/-! ## `State.setFix` changes `fix` only -/

@[simp] theorem State.setFix_now (s : State) (i : Nat) (f : Fixture) : (State.setFix s i f).now = s.now := rfl
@[simp] theorem State.setFix_draws (s : State) (i : Nat) (f : Fixture) : (State.setFix s i f).draws = s.draws := rfl
@[simp] theorem State.setFix_regs (s : State) (i : Nat) (f : Fixture) : (State.setFix s i f).regs = s.regs := rfl
@[simp] theorem State.setFix_pages (s : State) (i : Nat) (f : Fixture) : (State.setFix s i f).pages = s.pages := rfl
@[simp] theorem State.setFix_groups (s : State) (i : Nat) (f : Fixture) : (State.setFix s i f).groups = s.groups := rfl
@[simp] theorem State.setFix_air (s : State) (i : Nat) (f : Fixture) : (State.setFix s i f).air = s.air := rfl
@[simp] theorem State.setFix_scb (s : State) (i : Nat) (f : Fixture) : (State.setFix s i f).scb = s.scb := rfl
@[simp] theorem State.setFix_vecCycle (s : State) (i : Nat) (f : Fixture) : (State.setFix s i f).vecCycle = s.vecCycle := rfl
@[simp] theorem State.setFix_vecSent (s : State) (i : Nat) (f : Fixture) : (State.setFix s i f).vecSent = s.vecSent := rfl
@[simp] theorem State.setFix_ctrCycle (s : State) (i : Nat) (f : Fixture) : (State.setFix s i f).ctrCycle = s.ctrCycle := rfl
@[simp] theorem State.setFix_ctrInc (s : State) (i : Nat) (f : Fixture) : (State.setFix s i f).ctrInc = s.ctrInc := rfl
@[simp] theorem State.setFix_arbCycle (s : State) (i : Nat) (f : Fixture) : (State.setFix s i f).arbCycle = s.arbCycle := rfl
@[simp] theorem State.setFix_arbLog (s : State) (i : Nat) (f : Fixture) : (State.setFix s i f).arbLog = s.arbLog := rfl
@[simp] theorem State.setFix_aonAt (s : State) (i : Nat) (f : Fixture) : (State.setFix s i f).aonAt = s.aonAt := rfl
@[simp] theorem State.setFix_trk (s : State) (i : Nat) (f : Fixture) : (State.setFix s i f).trk = s.trk := rfl
@[simp] theorem State.setFix_conds (s : State) (i : Nat) (f : Fixture) : (State.setFix s i f).conds = s.conds := rfl
@[simp] theorem State.setFix_chans (s : State) (i : Nat) (f : Fixture) : (State.setFix s i f).chans = s.chans := rfl
@[simp] theorem State.setFix_descs (s : State) (i : Nat) (f : Fixture) : (State.setFix s i f).descs = s.descs := rfl
@[simp] theorem State.setFix_quiet (s : State) (i : Nat) (f : Fixture) : (State.setFix s i f).quiet = s.quiet := rfl
@[simp] theorem State.setFix_sto (s : State) (i : Nat) (f : Fixture) : (State.setFix s i f).sto = s.sto := rfl
@[simp] theorem State.setFix_bench (s : State) (i : Nat) (f : Fixture) : (State.setFix s i f).bench = s.bench := rfl
@[simp] theorem State.setFix_queues (s : State) (i : Nat) (f : Fixture) : (State.setFix s i f).queues = s.queues := rfl
@[simp] theorem State.setFix_qmg (s : State) (i : Nat) (f : Fixture) : (State.setFix s i f).qmg = s.qmg := rfl
@[simp] theorem State.setFix_rings (s : State) (i : Nat) (f : Fixture) : (State.setFix s i f).rings = s.rings := rfl
@[simp] theorem State.setFix_host (s : State) (i : Nat) (f : Fixture) : (State.setFix s i f).host = s.host := rfl
@[simp] theorem State.setFix_hostMem (s : State) (i : Nat) (f : Fixture) : (State.setFix s i f).hostMem = s.hostMem := rfl
@[simp] theorem State.setFix_sec (s : State) (i : Nat) (f : Fixture) : (State.setFix s i f).sec = s.sec := rfl
@[simp] theorem State.setFix_reads (s : State) (i : Nat) (f : Fixture) : (State.setFix s i f).reads = s.reads := rfl
@[simp] theorem State.setFix_ctl (s : State) (i : Nat) (f : Fixture) : (State.setFix s i f).ctl = s.ctl := rfl
@[simp] theorem State.setFix_met (s : State) (i : Nat) (f : Fixture) : (State.setFix s i f).met = s.met := rfl
@[simp] theorem State.setFix_hkc (s : State) (i : Nat) (f : Fixture) : (State.setFix s i f).hkc = s.hkc := rfl
@[simp] theorem State.setFix_maps (s : State) (i : Nat) (f : Fixture) : (State.setFix s i f).maps = s.maps := rfl
@[simp] theorem State.setFix_mac (s : State) (i : Nat) (f : Fixture) : (State.setFix s i f).mac = s.mac := rfl
@[simp] theorem State.setFix_link (s : State) (i : Nat) (f : Fixture) : (State.setFix s i f).link = s.link := rfl
@[simp] theorem State.setFix_net (s : State) (i : Nat) (f : Fixture) : (State.setFix s i f).net = s.net := rfl
@[simp] theorem State.setFix_msg (s : State) (i : Nat) (f : Fixture) : (State.setFix s i f).msg = s.msg := rfl
@[simp] theorem State.setFix_srv (s : State) (i : Nat) (f : Fixture) : (State.setFix s i f).srv = s.srv := rfl
@[simp] theorem State.setFix_md (s : State) (i : Nat) (f : Fixture) : (State.setFix s i f).md = s.md := rfl
@[simp] theorem State.setFix_io (s : State) (i : Nat) (f : Fixture) : (State.setFix s i f).io = s.io := rfl
@[simp] theorem State.setFix_boot (s : State) (i : Nat) (f : Fixture) : (State.setFix s i f).boot = s.boot := rfl
@[simp] theorem State.setFix_tst (s : State) (i : Nat) (f : Fixture) : (State.setFix s i f).tst = s.tst := rfl
@[simp] theorem State.setFix_dap (s : State) (i : Nat) (f : Fixture) : (State.setFix s i f).dap = s.dap := rfl
@[simp] theorem State.setFix_eng (s : State) (i : Nat) (f : Fixture) : (State.setFix s i f).eng = s.eng := rfl
@[simp] theorem State.setFix_ump (s : State) (i : Nat) (f : Fixture) : (State.setFix s i f).ump = s.ump := rfl
@[simp] theorem State.setFix_lgc (s : State) (i : Nat) (f : Fixture) : (State.setFix s i f).lgc = s.lgc := rfl
@[simp] theorem State.setFix_mem (s : State) (i : Nat) (f : Fixture) : (State.setFix s i f).mem = s.mem := rfl
@[simp] theorem State.setFix_lgcMem (s : State) (i : Nat) (f : Fixture) : (State.setFix s i f).lgcMem = s.lgcMem := rfl
@[simp] theorem State.setFix_pending (s : State) (i : Nat) (f : Fixture) : (State.setFix s i f).pending = s.pending := rfl
@[simp] theorem State.setFix_rd (s : State) (i : Nat) (f : Fixture) (key : Nat) : (State.setFix s i f).rd key = s.rd key := rfl
@[simp] theorem State.setFix_rf (s : State) (i : Nat) (f : Fixture) (key lo width : Nat) : (State.setFix s i f).rf key lo width = s.rf key lo width := rfl
@[simp] theorem State.setFix_rb (s : State) (i : Nat) (f : Fixture) (key ix : Nat) : (State.setFix s i f).rb key ix = s.rb key ix := rfl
━━━━━━━━━━━━━━━━
-- INSTRUCTIONS FOR THE TASK --
Transcribe the records above from the line holding "s.aonAt := rfl" down to the line holding "s.trk := rfl", inclusive, without adding anything.

-- EXERCISE RESULT --
@[simp] theorem State.setFix_aonAt (s : State) (i : Nat) (f : Fixture) : (State.setFix s i f).aonAt = s.aonAt := rfl
@[simp] theorem State.setFix_trk (s : State) (i : Nat) (f : Fixture) : (State.setFix s i f).trk = s.trk := rfl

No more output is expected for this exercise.